* _WORK TASK_
Give again, exactly as written, each line of the material below starting at the line that contains "idle s (classOf e.op) && mayIssue s e" and ending at the line that contains "def pattern (c". Both ends count, and no other line does.

━━━━━━━━

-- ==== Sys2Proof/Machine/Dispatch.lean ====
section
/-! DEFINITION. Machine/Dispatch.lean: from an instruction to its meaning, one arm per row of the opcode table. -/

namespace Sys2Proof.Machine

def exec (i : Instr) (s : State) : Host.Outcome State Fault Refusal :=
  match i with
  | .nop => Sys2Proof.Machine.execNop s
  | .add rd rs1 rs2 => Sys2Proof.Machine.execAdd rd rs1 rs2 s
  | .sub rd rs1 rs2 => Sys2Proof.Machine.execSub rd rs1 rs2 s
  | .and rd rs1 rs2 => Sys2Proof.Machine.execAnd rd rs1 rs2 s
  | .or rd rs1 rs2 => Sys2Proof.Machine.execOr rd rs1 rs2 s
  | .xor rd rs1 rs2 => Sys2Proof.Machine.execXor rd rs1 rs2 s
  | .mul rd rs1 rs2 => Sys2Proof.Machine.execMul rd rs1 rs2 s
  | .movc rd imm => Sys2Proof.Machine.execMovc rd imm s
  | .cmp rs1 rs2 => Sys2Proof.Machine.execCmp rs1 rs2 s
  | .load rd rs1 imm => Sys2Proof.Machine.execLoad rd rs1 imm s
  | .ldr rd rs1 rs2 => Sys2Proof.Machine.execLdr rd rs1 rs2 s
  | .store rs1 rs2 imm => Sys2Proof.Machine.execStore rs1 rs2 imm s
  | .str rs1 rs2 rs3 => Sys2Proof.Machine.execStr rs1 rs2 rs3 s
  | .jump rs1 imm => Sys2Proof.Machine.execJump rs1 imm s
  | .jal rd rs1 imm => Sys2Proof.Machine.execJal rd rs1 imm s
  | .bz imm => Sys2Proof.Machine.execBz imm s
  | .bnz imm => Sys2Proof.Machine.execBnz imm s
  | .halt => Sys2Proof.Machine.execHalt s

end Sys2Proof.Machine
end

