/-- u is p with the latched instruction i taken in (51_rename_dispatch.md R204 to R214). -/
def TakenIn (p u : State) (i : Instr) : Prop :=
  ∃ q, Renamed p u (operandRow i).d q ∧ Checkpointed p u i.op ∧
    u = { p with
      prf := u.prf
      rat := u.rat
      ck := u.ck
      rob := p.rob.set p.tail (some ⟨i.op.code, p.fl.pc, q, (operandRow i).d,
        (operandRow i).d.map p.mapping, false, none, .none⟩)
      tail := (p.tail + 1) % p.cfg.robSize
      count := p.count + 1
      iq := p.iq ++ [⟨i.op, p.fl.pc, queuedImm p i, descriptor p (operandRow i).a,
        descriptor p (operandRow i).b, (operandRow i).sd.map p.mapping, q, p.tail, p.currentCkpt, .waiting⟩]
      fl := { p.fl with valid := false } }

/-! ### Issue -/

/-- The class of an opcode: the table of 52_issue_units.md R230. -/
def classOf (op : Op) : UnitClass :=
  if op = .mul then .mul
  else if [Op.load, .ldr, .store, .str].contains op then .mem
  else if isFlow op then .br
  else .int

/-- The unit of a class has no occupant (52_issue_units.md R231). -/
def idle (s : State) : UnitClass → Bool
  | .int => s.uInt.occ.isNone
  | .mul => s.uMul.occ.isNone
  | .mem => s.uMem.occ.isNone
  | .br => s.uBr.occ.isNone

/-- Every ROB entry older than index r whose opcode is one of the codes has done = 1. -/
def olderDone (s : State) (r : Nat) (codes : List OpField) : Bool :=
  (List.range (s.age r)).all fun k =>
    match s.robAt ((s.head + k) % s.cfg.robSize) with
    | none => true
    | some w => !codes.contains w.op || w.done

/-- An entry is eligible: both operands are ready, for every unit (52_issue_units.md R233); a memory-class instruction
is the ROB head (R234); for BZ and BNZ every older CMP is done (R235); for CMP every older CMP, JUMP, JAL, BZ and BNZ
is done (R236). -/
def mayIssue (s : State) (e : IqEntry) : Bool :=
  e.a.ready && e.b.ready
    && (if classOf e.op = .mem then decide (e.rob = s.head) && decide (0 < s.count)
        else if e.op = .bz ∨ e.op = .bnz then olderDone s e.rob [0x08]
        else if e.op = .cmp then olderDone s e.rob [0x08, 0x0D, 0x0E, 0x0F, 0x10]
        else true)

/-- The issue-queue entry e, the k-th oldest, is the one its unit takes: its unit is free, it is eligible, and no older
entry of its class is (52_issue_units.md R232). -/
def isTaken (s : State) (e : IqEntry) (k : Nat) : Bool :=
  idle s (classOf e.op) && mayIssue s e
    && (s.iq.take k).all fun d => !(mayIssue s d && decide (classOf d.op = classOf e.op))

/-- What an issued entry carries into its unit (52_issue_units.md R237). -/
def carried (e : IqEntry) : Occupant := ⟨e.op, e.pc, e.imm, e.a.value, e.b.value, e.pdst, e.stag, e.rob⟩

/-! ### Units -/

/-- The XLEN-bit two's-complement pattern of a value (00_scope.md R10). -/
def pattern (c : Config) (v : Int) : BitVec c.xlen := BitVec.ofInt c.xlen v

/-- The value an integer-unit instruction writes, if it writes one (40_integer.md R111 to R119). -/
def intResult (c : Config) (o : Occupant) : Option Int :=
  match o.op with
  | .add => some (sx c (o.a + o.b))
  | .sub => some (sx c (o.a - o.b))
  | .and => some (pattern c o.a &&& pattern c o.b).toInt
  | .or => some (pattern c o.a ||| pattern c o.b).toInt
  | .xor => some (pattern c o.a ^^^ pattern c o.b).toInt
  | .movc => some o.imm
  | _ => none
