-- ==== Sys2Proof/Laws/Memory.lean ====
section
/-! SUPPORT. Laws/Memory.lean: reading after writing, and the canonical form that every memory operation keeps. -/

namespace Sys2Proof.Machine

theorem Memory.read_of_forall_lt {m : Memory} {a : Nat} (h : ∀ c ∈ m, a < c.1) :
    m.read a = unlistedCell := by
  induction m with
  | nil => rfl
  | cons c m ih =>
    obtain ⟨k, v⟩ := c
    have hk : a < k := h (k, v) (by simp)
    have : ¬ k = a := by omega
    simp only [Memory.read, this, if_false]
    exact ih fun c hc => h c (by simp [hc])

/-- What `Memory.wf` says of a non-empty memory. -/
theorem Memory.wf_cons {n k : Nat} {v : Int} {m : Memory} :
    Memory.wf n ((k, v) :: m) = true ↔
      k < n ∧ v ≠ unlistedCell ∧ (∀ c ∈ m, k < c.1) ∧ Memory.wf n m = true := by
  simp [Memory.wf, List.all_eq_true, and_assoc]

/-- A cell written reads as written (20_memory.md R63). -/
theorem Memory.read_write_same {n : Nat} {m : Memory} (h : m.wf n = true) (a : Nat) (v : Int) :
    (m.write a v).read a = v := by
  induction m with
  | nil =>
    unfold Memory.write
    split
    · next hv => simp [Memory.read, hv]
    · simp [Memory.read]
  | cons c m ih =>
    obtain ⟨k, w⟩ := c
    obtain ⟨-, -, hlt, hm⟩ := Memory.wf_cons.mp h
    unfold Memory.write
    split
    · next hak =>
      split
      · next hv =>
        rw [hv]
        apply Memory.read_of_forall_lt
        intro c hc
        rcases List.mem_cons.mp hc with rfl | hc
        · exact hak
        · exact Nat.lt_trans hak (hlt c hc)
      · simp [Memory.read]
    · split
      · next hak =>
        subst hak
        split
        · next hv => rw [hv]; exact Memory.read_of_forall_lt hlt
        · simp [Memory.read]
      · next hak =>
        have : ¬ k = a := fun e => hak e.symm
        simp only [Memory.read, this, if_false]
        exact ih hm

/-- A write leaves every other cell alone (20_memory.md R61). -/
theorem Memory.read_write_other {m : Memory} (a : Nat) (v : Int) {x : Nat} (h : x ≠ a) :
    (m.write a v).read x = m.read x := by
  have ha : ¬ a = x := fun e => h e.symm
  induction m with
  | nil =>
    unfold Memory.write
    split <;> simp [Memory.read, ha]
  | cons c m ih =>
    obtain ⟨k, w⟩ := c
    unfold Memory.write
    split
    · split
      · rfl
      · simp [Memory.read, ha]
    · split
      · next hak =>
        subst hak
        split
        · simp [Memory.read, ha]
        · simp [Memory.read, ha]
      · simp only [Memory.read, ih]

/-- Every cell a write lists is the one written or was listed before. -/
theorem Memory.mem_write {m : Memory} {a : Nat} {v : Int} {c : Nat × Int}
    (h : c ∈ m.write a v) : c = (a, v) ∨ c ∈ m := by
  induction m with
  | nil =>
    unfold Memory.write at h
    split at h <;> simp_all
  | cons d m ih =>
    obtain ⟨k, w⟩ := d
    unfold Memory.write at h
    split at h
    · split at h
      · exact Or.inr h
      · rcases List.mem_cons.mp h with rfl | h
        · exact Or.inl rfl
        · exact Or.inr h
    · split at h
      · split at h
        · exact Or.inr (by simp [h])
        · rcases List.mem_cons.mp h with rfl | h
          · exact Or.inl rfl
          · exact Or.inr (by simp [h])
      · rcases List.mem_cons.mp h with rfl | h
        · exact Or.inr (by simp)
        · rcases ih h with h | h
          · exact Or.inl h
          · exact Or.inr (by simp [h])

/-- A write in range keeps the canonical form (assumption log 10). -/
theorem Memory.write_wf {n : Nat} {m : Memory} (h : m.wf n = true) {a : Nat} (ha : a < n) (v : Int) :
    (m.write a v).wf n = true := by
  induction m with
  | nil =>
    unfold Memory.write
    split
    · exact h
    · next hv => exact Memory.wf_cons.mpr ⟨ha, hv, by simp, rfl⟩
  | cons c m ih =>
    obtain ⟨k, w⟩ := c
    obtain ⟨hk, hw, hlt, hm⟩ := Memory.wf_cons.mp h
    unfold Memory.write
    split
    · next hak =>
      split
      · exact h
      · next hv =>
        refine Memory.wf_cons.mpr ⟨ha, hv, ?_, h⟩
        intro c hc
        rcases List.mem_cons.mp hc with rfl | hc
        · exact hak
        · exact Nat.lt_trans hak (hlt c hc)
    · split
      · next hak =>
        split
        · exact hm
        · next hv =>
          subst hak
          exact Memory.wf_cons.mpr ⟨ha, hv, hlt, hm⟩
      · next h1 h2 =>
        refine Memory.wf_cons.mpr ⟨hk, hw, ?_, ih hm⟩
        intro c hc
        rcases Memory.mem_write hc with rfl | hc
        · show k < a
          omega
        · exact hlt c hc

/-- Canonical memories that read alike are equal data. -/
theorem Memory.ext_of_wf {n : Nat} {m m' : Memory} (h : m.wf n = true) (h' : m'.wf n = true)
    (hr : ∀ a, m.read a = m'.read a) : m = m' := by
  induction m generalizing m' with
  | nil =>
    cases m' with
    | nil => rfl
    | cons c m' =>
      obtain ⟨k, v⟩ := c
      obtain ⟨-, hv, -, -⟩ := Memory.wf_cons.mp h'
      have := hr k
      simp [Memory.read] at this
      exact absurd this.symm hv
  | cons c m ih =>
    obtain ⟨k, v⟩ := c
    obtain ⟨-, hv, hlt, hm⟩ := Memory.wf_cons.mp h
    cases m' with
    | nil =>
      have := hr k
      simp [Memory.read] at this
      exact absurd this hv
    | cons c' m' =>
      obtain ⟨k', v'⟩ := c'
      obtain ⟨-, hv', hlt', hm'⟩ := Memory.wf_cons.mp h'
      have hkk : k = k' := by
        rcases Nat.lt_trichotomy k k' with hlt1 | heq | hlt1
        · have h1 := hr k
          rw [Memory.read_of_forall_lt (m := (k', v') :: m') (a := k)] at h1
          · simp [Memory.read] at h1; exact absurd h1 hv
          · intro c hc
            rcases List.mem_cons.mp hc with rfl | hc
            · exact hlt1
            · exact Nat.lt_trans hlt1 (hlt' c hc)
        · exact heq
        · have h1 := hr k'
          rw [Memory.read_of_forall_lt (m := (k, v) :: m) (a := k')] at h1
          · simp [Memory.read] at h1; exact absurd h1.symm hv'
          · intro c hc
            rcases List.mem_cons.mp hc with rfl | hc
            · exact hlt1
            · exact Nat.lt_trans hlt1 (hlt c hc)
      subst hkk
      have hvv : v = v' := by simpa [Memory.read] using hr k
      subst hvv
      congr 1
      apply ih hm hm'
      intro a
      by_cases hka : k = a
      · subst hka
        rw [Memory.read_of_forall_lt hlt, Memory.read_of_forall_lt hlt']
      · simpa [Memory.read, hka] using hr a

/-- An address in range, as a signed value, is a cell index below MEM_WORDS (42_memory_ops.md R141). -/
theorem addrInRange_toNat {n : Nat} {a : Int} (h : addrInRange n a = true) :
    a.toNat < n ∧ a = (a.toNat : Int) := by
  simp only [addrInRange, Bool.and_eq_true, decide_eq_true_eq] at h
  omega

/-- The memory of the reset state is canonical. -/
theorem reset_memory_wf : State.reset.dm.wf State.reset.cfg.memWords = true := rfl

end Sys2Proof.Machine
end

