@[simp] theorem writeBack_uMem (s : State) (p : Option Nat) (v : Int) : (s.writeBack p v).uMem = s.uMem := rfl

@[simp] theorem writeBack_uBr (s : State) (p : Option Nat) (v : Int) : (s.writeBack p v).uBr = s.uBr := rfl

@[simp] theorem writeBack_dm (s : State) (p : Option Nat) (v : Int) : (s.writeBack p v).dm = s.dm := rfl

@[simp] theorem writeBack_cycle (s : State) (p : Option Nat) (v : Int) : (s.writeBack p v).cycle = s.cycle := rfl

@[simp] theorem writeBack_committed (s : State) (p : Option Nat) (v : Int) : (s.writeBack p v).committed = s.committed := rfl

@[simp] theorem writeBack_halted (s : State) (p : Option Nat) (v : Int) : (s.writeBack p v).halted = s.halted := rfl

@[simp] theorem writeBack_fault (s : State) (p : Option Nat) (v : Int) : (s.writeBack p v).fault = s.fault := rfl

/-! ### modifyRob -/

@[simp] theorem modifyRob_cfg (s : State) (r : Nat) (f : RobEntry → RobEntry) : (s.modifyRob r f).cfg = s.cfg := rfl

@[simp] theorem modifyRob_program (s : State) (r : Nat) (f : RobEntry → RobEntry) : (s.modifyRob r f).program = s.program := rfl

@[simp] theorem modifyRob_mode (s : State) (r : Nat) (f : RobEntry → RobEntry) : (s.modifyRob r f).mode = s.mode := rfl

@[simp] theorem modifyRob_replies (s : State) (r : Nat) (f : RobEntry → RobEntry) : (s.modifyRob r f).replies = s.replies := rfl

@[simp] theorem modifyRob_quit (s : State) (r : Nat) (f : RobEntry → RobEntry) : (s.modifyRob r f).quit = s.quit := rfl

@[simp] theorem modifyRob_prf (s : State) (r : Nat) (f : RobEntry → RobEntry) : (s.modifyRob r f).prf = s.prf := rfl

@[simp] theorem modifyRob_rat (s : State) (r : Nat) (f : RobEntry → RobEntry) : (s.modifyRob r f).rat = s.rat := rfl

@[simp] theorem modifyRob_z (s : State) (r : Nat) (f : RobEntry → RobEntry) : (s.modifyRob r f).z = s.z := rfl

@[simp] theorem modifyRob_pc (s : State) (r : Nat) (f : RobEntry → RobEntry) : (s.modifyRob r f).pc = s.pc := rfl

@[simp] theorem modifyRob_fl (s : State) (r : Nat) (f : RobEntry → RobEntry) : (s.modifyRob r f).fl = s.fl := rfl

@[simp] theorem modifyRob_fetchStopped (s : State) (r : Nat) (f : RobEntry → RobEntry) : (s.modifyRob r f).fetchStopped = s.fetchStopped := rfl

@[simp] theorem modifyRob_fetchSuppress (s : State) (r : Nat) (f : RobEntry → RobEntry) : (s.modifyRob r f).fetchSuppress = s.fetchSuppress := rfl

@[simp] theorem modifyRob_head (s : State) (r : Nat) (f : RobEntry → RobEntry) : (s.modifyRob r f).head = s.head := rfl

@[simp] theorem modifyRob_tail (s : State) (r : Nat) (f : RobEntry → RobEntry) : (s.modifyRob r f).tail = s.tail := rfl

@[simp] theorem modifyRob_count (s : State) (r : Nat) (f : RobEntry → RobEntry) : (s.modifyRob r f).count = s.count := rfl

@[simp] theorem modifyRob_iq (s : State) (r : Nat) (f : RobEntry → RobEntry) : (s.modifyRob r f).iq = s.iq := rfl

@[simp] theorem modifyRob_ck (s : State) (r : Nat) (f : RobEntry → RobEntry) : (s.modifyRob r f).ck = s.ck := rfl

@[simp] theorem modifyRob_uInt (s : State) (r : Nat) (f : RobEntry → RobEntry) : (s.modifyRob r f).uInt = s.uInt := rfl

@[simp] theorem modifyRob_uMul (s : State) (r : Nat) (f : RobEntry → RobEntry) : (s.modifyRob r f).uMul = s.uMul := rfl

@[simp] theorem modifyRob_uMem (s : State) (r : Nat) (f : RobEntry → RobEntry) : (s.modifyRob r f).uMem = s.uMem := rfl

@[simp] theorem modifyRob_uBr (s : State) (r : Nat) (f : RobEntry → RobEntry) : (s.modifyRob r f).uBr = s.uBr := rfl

━━━━━━━━

* _EXPECTED OUTPUT_
  idle s (classOf e.op) && mayIssue s e
    && (s.iq.take k).all fun d => !(mayIssue s d && decide (classOf d.op = classOf e.op))

/-- What an issued entry carries into its unit (52_issue_units.md R237). -/
def carried (e : IqEntry) : Occupant := ⟨e.op, e.pc, e.imm, e.a.value, e.b.value, e.pdst, e.stag, e.rob⟩

/-! ### Units -/

/-- The XLEN-bit two's-complement pattern of a value (00_scope.md R10). -/
def pattern (c : Config) (v : Int) : BitVec c.xlen := BitVec.ofInt c.xlen v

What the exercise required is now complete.